A: I think I need a holiday to get over my holiday, we have been non-stop. I thought having a holiday would mean I had energy for sex. Instead I feel like I am heading into the new year with work and I am still too tired to have sex. To be perfectly frank I am tired of being too tired for sex?
Q: Does this sound familiar?
It’s 10:30 at night. You’re exhausted. You have a long day behind you, and a long ahead of you tomorrow. You muster up the energy to get ready for bed sporting your favorite oversized oh so comfy and worn in t-shirt and groan as you lay down in bed and pull the covers up. You look over and your partner is already laying down and they looked as exhausted as you do.
Your to-do list is scrolling through your head and is growing every minute you stay awake. You know that if there is a 50/50 chance your brain will wake you up with that same to-do list at 4am but you will be too exhausted to get up and instead will fitfully doze until the alarm goes off. ‘Shit!

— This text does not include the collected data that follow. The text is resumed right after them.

-- ==== Sys2Proof/Machine/Select.lean ====
section
/-!
DEFINITION. The choice of an issue (R37, R63, R161, R431): what each group could issue now, the keys by which a pipe
chooses, and the marks that an issue leaves.
-/
namespace Sys2Proof.Machine

/-- What a group could do at its issue address: issue an instruction, with its clause's header where that is reached with
it, or take a fault for the lanes that stand at a position. -/
inductive Ready where
  | issue (cur : Cur) (header : Option Header) (after : State)
  | fault (r : FaultRecord) (at' : Option Pos) (after : State)

/-- The group may issue: on its CU, in a running context, and held by no fault, no revocation and no reclaim of its cluster (R26,
R140, R409, R456). -/
def State.mayIssue (s : State) (g : Group) : Bool :=
  s.running g && !s.reclaiming (g.cu / 8) && g.trapWait.isNone && g.parked.isNone
    && (g.redirect.map fun r => g.handler && !r.moved).getD true

/-- The instruction of a word inside a clause, where a marker is an opcode without assignment (R84). -/
def instrOf (w : DWord) : Option Instr :=
  let op := w.extractLsb' 56 8
  if op == 0xCA || op == 0xCB then some (.unassignedOpcode op (Fields.ofWord w))
  else
    match decodeWord w with
    | .ok i => some i
    | .error _ => none

/-- A word that no row of the table describes (R88): its opcode's checks come first. -/
def State.illegalWord (s : State) (cur : Cur) : State :=
  match s.group? cur.group with
  | none => s
  | some g =>
    let op := fieldOf cur.word 56 8
    let engine := fieldOf cur.hdrWord 16 3
    let fault := fun code info => s.takeFault g (recordOf code cur.lanes cur.addr cur.word info)
    if g.fwd && fwdUnassigned op then fault fIllegalOpcode 0
    else if (match classOf op with | some k => k != engine | none => false) then fault fClassMismatch engine
    else fault fIllegalEncoding 0

/-- The instruction of the selected word is executed; a word that no row describes faults. -/
def State.execWord (s : State) (cur : Cur) : Host.Outcome State Fault Refusal :=
  match instrOf cur.word with
  | some i => exec i { s with cur := some cur }
  | none => .next (s.illegalWord cur)

/-- A header is passed, and the clause's first instruction issues with it (R61, R62); one that is not admitted faults, and nothing
more issues. -/
def State.execHeader (s : State) (cur : Cur) (h : Header) : Host.Outcome State Fault Refusal :=
  match exec (.clauseHeader h) { s with cur := some { cur with addr := cur.hdr, word := cur.hdrWord } } with
  | .next t => if (t.group? cur.group).any (fun g => (g.posOf cur.lanes).pc == cur.addr) then t.execWord cur else .next t
  | o => o

/-- Instructions that may have to wait at issue though their counter and slot have room: for the engine's room at a join (R77,
R267), for tokens of what they read or write at issue, or for registers (R75). -/
def Instr.waitsAtIssue (i : Instr) : Bool :=
  match i with
  | .mma _ => true
  | .mmas _ => true
  | .mmacb _ => true
  | .mmad _ => true
  | .jenr _ => true
  | .jenrAct _ => true
  | .jsign _ => true
  | .jwait _ => true
  | .exit _ => true
  | .trapretReplay _ => true
  | .trapretSkip _ => true
  | .cbdec _ => true
  | .asmk _ => true
  | .marmArm _ => true
  | .marmArmB64 _ => true
  | .launch _ => true
  | .mwait _ => true
  | .renter _ => true
  | _ => false

/-- An attempt to issue has changed nothing: neither its group nor what is asked for in its name. -/
def State.sameFor (s t : State) (g : Nat) : Bool :=
  t.group? g == s.group? g && t.attempts == s.attempts && t.ports == s.ports && t.lines == s.lines

/-- An issue stalls at an instruction: on a window or its slot, or, its checks made, on its counter, a queue or what it waits for
at issue (R23, R75, R77, R88, R267). -/
def State.stallsAt (s : State) (g : Group) (cur : Cur) (h : Option Header) : Bool :=
  let op := fieldOf cur.word 56 8
  let f := Fields.ofWord cur.word
  let tried := match h with
    | some h => s.execHeader cur h
    | none => s.execWord cur
  g.heldBack op f cur.lanes ||
    ((s.full g op f cur.lanes || (instrOf cur.word).any Instr.waitsAtIssue) &&
      match tried with
      | .next t => s.sameFor t g.id
      | _ => false)

/-- The first of some sets of lanes that can issue, or that faults. A wait, the end of a window and a fetch hold one half and
not the other; an instruction that stalls stalls the group (R161). -/
def State.readyOf (s : State) (g : Group) : List Mask → Option Ready
  | [] => none
  | m :: ms =>
    match s.plan g m with
    | (.go cur h, t) =>
      if !g.inWindows cur.lanes then s.readyOf g ms
      else if t.stallsAt g cur h then none
      else some (.issue cur h t)
    | (.fault r p, t) => some (.fault r p t)
    | _ => s.readyOf g ms

/-- What a group could do now. -/
def State.ready? (s : State) (g : Group) : Option Ready :=
  if s.mayIssue g then s.readyOf g (s.fronts g) else none

/-- The pipe that an issue is for: its clause's engine; matrix, copy and memory engines are the CU's (R31, R431). -/
def Ready.pipe : Ready → Nat
  | .issue cur _ _ => fieldOf cur.hdrWord 16 3
  | .fault _ _ _ => 0

/-- The group is inside a clause whose first instruction has issued (R63). -/
def Ready.midClause : Ready → Bool
  | .issue cur header _ => header.isNone && cur.addr != cur.hdr + 8
  | .fault _ _ _ => false

/-- The number of a quadrant's engine of a class. -/
def engineKey (quad pipe : Nat) : Nat := 8 * quad + pipe

/-- How a group stands to its clause's engine (R63, R431): 2 where it holds it, 1 where it goes on with a clause in which it
has stalled, 0 else. -/
def State.claim (s : State) (g : Group) (r : Ready) : Nat :=
  if !r.midClause then 0 else if (s.cu g.cu).clauses.lookup (engineKey g.quad r.pipe) == some g.id then 2 else 1

/-- Engines that the four quadrants share. -/
def sharedPipe (p : Nat) : Bool := p == 3 || p == 4 || p == 5

/-- A group with what it could do, and what orders it. -/
structure Candidate where
  g     : Group
  ready : Ready
  sclass : Nat
  /-- How it stands to the engine of its clause. -/
  claim : Nat
  /-- Quadrants between it and the one that the engine served last. -/
  turn  : Nat

/-- Role, in the order COPY, MATRIX, VECTOR, GENERAL. -/
def roleRank (r : Nat) : Nat := if r = 0 then 4 else r

/-- The keys of R431. -/
def Candidate.before (a b : Candidate) : Bool :=
  if a.claim != b.claim then b.claim < a.claim
  else if a.sclass != b.sclass then b.sclass < a.sclass
  else if roleRank a.g.role != roleRank b.g.role then roleRank a.g.role < roleRank b.g.role
  else if a.g.lastIssue != b.g.lastIssue then a.g.lastIssue < b.g.lastIssue
  else a.turn ≤ b.turn

/-- Two candidates are for the same pipe. -/
def Candidate.samePipe (a b : Candidate) : Bool :=
  a.g.cu == b.g.cu && a.ready.pipe == b.ready.pipe && (sharedPipe a.ready.pipe || a.g.quad == b.g.quad)

/-- The candidates. -/
def State.candidates (s : State) : List Candidate :=
  s.groups.filterMap fun g => (s.ready? g).map fun r =>
    ⟨g, r, ((s.launchOf? g).map fun l => l.info.sclass).getD 0, s.claim g r,
      (g.quad + 3 - ((s.cu g.cu).served.lookup r.pipe).getD 3) % 4⟩

/-- Each pipe's choice: the candidate that no other of the pipe goes before, the first listed of equals
(DEDUCED, log 47). -/
def chosen (l : List Candidate) : List Candidate :=
  l.zipIdx.filterMap fun a =>
    if l.zipIdx.all fun b => b.2 == a.2 || !a.1.samePipe b.1 || !b.1.before a.1 || (a.1.before b.1 && a.2 < b.2) then some a.1
    else none

/-- Who holds a quadrant's engine once the instruction of `cur` has issued: the group, until its clause's last (R63). -/
def holdersAfter (l : List (Nat × Nat)) (g : Group) (cur : Cur) : List (Nat × Nat) :=
  let key := engineKey g.quad (fieldOf cur.hdrWord 16 3)
  let rest := l.filter fun x => x.1 != key
  if cur.addr.toNat == cur.hdr.toNat + 8 * (fieldOf cur.hdrWord 0 4 + 1) then rest else (key, g.id) :: rest

/-- The quadrants that the shared engines served last, once a quadrant's issue for a pipe is made (R431). -/
def servedAfter (l : List (Nat × Nat)) (pipe quad : Nat) : List (Nat × Nat) :=
  if sharedPipe pipe then (pipe, quad) :: l.filter fun x => x.1 != pipe else l

/-- The marks of an issue: the CU's forward-progress timer (R432), the context's hang timer (R449), the quadrant that a shared
engine has served (R431), and who holds its engine (R63). -/
def State.markIssue (s : State) (g : Group) (cur : Cur) : State :=
  (s.modCu g.cu fun c =>
    { c with lastIssue := s.now, served := servedAfter c.served (fieldOf cur.hdrWord 16 3) g.quad, clauses := holdersAfter c.clauses g cur }).modContext (s.asidOf g) fun c =>
    { c with lastProgress := s.now }

/-- A fault is taken, its lanes standing at a position where one is named. -/
def State.faultAt (s : State) (gid : Nat) (r : FaultRecord) (p : Option Pos) : State :=
  match s.group? gid with
  | none => s
  | some g =>
    s.takeFault (match p with
      | some p => g.modLanes r.lanes fun l => { l with pos := p }
      | none => g) r

end Sys2Proof.Machine
end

What time do I you need to set the alarm?’ Stop, sleep, arrrggghhhh!
Now, I can pretty much guarantee you that like many other people this is also the time you will be thinking to yourself that you ‘should’ be having sex with your partner. Almost all couples tend to leave sex until the very end of the night. You are physically and mentally shattered. The only reason you are still even partly functioning is because of the stress hormones pumping through your veins right now. And this is the time you’re also supposed to be thinking about having sex with your partner? Take a moment to think about how insane that is!
There’s so much stacked against you as a couple in that moment... it’s a miracle any of us ever end up having sex when we live life like that!

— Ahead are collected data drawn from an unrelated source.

/-- The state in which an engine issue has read a block of `n` registers in every lane: a result that a window still owes one of
them, and that a later write has replaced, does not land (R74). -/
def blockRead (first n : Nat) (c : Ictx) (s : State) : State :=
  s.modGroup c.g.id fun g => { g with
    ops := readAgain ((List.range n).flatMap fun r => (List.range 32).map fun l => regKey (first + r) l) g.ops }

/-- The place of a fragment image of `n` bytes at an aligned offset (R275). -/
def imageAt (c : Ictx) (n : Nat) (s : State) : Option (Nat × Nat × Nat) :=
  let off := (c.g.reg c.f.srca.toNat c.lead).toNat
  if off % 128 ≠ 0 then none
  else
    match (s.team? c.g.team).bind fun t => t.place? off n with
    | some (.scratch t i o) => some (t, i, o)
    | _ => none

/-! ### The affine row -/

/-- The parts of a form as real numbers: its centre, its residue, and the linear part under an assignment of values to
symbols (R216). -/
noncomputable def centreOf (x : Form) : ℝ := (realOf f64 x.centre.toNat).getD 0
noncomputable def residueOf (x : Form) : ℝ := (realOf f32 x.residue.toNat).getD 0
noncomputable def linearOf (x : Form) (e : Nat → ℝ) : ℝ :=
  (x.terms.map fun t => ((realOf f32 t.coef.toNat).getD 0) * e t.id.toNat).sum

/-- An ordinary form (R215): finite parts, a residue that is not negative, terms of distinct ids. -/
def ordinary (x : Form) : Prop :=
  x.void = false ∧ x.isUnbounded = false ∧ f64.finite x.centre.toNat = true ∧ x.residue.toNat < 0x7F800000
  ∧ (x.terms.map Term.id).Nodup ∧ ∀ t ∈ x.terms, f32.finite t.coef.toNat = true

/-- A form encloses a value under an assignment; the unbounded form encloses every value (R216, R220). -/
def encloses (x : Form) (e : Nat → ℝ) (v : ℝ) : Prop :=
  x.void = false ∧ (x.isUnbounded = true ∨ |v - (centreOf x + linearOf x e)| ≤ residueOf x)

/-- Affine results of fixed latency. -/
def writesForm (v : Ictx → Nat → Form) (c : Ictx) (s : State) : Option State :=
  some (s.modGroup c.g.id fun g => g.writeForms (c.eachForm (v c)))

/-- Affine results that mint a symbol in each participant and land later (R223, R231, R242). -/
def mintsForm (v : Ictx → Nat → Nat → Form) (c : Ictx) (s : State) : Option State :=
  match s.mint c with
  | .error _ => none
  | .ok (id, t) =>
    some (outstanding none [256 + c.f.dst.toNat] c.parts (.result [] (c.eachForm fun l => v c l (id l))) c t)

/-- The records of the participants. -/
def records (c : Ictx) : List (Nat × DWord) := (lanesOf c.parts).map fun l => (l, c.a64 l)

/-- The Deck after an ADECK (R246): next hand and allowance. -/
def deckNext (mod b h a : Nat) : Nat × Nat :=
  if mod = 1 then (h, min (a + b) (2 ^ 18 - h))
  else if mod = 2 ∧ 1 ≤ b ∧ b ≤ 2 ^ 18 then (b, min a (2 ^ 18 - b))
  else (h, a)

/-- ADECK is outstanding with its effect on the Deck still to come. -/
def deckRead (c : Ictx) (s : State) : Option State :=
  some (outstanding none ((List.range 4).map (c.f.dst.toNat + ·)) c.parts
    (.deck c.f.mod.toNat (c.g.reg c.f.srcb.toNat c.lead).toNat c.f.dst.toNat) c s)

/-- What ADECK gives each participant: next hand and allowance after it, and the group's next id and what its hand holds. -/
def deckValues (d : Nat × Nat) (g : Group) (parts : Mask) (dst : Nat) : List RegWrite :=
  (lanesOf parts).flatMap fun l => [d.1, d.2, g.handNext, g.handLeft].zipIdx.map fun v =>
    ⟨dst + v.2, l, BitVec.ofNat 32 v.1⟩

/-! ### The copy row -/

/-- The first five checks of R286 pass but for the bounds: the target, the counter's line, and the record. -/
abbrev admits (c : Ictx) (s : State) (ctx : Context) (gather reads writes : Bool) (formats : Nat → Bool) : Prop :=
  s.targetCheck c = none ∧ counterCheck c = none ∧ recordCheck c ctx c.copyBlock.rec1 gather reads writes formats = none

/-- The tensor that a copy block names first. -/
def tensorAt (ctx : Context) (c : Ictx) : Tensor := tensorOf (ctx.object c.copyBlock.rec1)

/-- Runs cut at page bounds, between elements where they can be. -/
def paged (t : Tensor) (rs : List Run) : List Run := rs.flatMap fun r => cutRun t.grain r (r.size + 1)

/-- A copy becomes outstanding in `oc.copy`, a collective in `oc.coll`; no register is pending. -/
def copying (kind : OpKind) (c : Ictx) (s : State) : State := outstanding (some 1) [] 0 kind c s

/-- A tile copy between memory and an image in scratchpad (R293, R294): from the rows of the tile, each cut at page bounds
and for CPYR at elements, come its moves. Of tiles of CPYS whose rows share bytes, whose
order the spec leaves open (R294), nothing is said. -/
def tileCopied (reads writes toMem : Bool) (op : Tensor → MoveOp) (formats : Nat → Bool) (kind : AccessKind) (c : Ictx)
    (s : State) : Option State :=
  match s.contextOf? c.g with
  | none => none
  | some ctx =>
    let b := c.copyBlock
    let t := tensorAt ctx c
    let rows := t.runs b.origin t.b
    let sums := match op t with
      | .add _ => true
      | _ => false
    if admits c s ctx false reads writes formats ∧ boundsCheck c b.rec1 t b.origin = none
        ∧ s.imageCheck c b.spad (t.row * t.rows false) (!toMem) = none ∧ (toMem = true → sums = false → overlapping rows = false) then
      match s.runCheck c ((paged t (if sums then rows.flatMap (Machine.elements t.grain) else rows)).map fun r => (r, kind)) with
      | .error _ => none
      | .ok (rs, counter, u) =>
        let moves := u.movesOf c b.spad toMem rs
        some (copying (.copy moves (op t) [] (c.target counter)) c { u with draws := u.draws + moves.length })
    else none

/-- CPYG (R293): the piece of each participant, at its lane's place in the image. -/
def gathered (c : Ictx) (s : State) : Option State :=
  match s.contextOf? c.g with
  | none => none
  | some ctx =>
    let b := c.copyBlock
    let t := tensorAt ctx c
    let piece := t.row * t.b 2 * t.b 3 * t.b 4
    if admits c s ctx true true false (fun _ => true) ∧ gatherCheck c b.rec1 t b.origin = none
        ∧ s.imageCheck c b.spad (32 * piece) true = none then
      match s.runCheck c ((paged t ((lanesOf c.parts).flatMap fun l =>
          (t.runs (c.pieceOrigin b.origin l) t.pieceBox).map fun r => { r with off := r.off + l * piece })).map fun r => (r, .read)) with
      | .error _ => none
      | .ok (rs, counter, u) => some (copying (.copy (u.movesOf c b.spad false rs) (.copy t.grain) [] (c.target counter)) c u)
    else none

/-- CPYP (R295): runs whose page does not translate are passed over. -/
def prefetched (c : Ictx) (s : State) : Option State :=
  match s.contextOf? c.g with
  | none => none
  | some ctx =>
    let b := c.copyBlock
    let t := tensorAt ctx c
    if admits c s ctx false true false (fun _ => true) ∧ boundsCheck c b.rec1 t b.origin = none then
      let got := (paged t (t.runs b.origin t.b)).foldl (fun (acc : List (Run × Tlb) × State) r =>
        match acc.2.translate c.g.cu .ahead ctx (BitVec.ofNat 64 r.va) .read with
        | (.ok x, u) => (acc.1 ++ [(r, x)], u)
        | (.error _, u) => (acc.1, u)) ([], s)
      match got.2.runCheck c [] with
      | .error _ => none
      | .ok (_, counter, u) =>
        some (copying (.copy (got.1.zipIdx.map fun r =>
          ⟨r.2, .mem (r.1.2.pa' r.1.1.va), .mem (r.1.2.pa' r.1.1.va), r.1.1.size, r.1.2.attr == 2, false,
            ctx.counterOf r.1.2 r.1.1.va, none⟩) .fetch [] (c.target counter)) c u)
    else none

/-- A COLL whose checks pass (R296): it has still to read its source, and then to send what goes to other pods. -/
def collected (c : Ictx) (s : State) : Option State :=
  match s.contextOf? c.g, s.launchOf? c.g with
  | some ctx, some l =>
    let op := c.f.srcc.toNat
    let b := c.copyBlock
    let x := tensorOf (ctx.object b.rec1)
    let y := tensorOf (ctx.object b.rec2)
    let sums := op == 0 || op == 2
    if s.targetCheck c = none ∧ counterCheck c = none
        ∧ (op ≠ 4 → recordCheck c ctx b.rec1 false true false (fun k => !sums || sumFormat k) = none
            ∧ boundsCheck c b.rec1 x b.origin = none)
        ∧ (op ≠ 3 → recordCheck c ctx b.rec2 false false true (fun k => op == 4 || k == x.format) = none
            ∧ boundsCheck c b.rec2 y b.origin = none)
        ∧ (op < 3 → shapeCheck op l.ranks x y = none) ∧ (3 ≤ op → b.aux < l.ranks ∧ b.aux ≠ l.rank) then
      let xs := if op = 4 then [] else paged x (x.runs b.origin x.b)
      let ys := if op = 3 then [] else paged y (y.runs b.origin y.b)
      match s.runCheck c ((xs.map fun r => (r, .read)) ++ ys.map fun r => (r, .write)) with
      | .error _ => none
      | .ok (rs, counter, u) =>
        let src := (rs.take xs.length).zipIdx.map fun r =>
          (⟨r.2, .mem (r.1.2.pa' r.1.1.va), .param r.1.1.off, r.1.1.size, r.1.2.attr == 2, false,
            ctx.counterOf r.1.2 r.1.1.va, none⟩ : Move)
        let dst := (rs.drop xs.length).zipIdx.map fun r =>
          (⟨r.1.1.off, .param r.1.1.off, .mem (r.1.2.pa' r.1.1.va), r.1.1.size, false, r.1.2.attr == 2, none,
            ctx.counterOf r.1.2 r.1.1.va⟩ : Move)
        some (outstanding (some 3) [] 0 (.coll
          { kind := op, collId := b.spad, element := x.format, ranks := l.ranks, rank := l.rank, peer := b.aux
            sent := List.replicate (if op = 4 then 0 else x.row * x.rows false) 0, bad := [], src := src
            size := if op = 3 then 0 else y.row * y.rows false, dst := dst, pods := u.podsOf ctx l op b.aux
            image := none, lines := [] }
          (c.target counter)) c u)
    else none
  | _, _ => none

I hear a chorus of “we do not have enough time in a day to have sex!”
You are not entirely wrong, but that is true when you leave sex until the very end of the night. You are literally running on empty. It becomes a trade-off between sex and sleep. On the other hand if you were to look back through your evening, go back a few hours were you cooking and eating dinner, wrangling the kids, or wrapping up some last-minute work emails. Question, how much time were you zoned out in front of the TV, lost in your phones, or going down the internet rabbit hole (zero brainpower required right!) and 5 minutes later turns into 10pm and no energy.
See there is the ah-ha moment, you do have enough time and energy to connect with your partner the trick is not to waste time on the wrong things. You do get a choice of where you place you focus your energy and how you use your time. It may feel like you don’t but in those phone, tv, internet moments you do have a choice.
So, here’s the trick - take ownership of your time, and prioritize time with your partner as earlier in the evening. Examples of times that you could choose to spend time with your partner could be when you both get home from work or once the kids have gone to bed, or yes even at a previously agreed scheduled time. Whatever that time is get yourself into the bedroom together, close the door, leave all your distractions on the other side (no phone and phones outside the room on silent), and just spend time together. If sex happens great, you have the time and energy for it. If it doesn’t that is OK too, you can still have quality time together, reconnect – intimacy doesn’t have to equal sex.
It is a small change in behavior and mindset that can truly transform your sex life, and your relationship. Prioritizing time together is sending yourself and your partner the message that your relationship is important. That intimacy is worth prioritizing over the latest episode of your favorite show.
(If your energy levels are concerning you then please see a doctor.)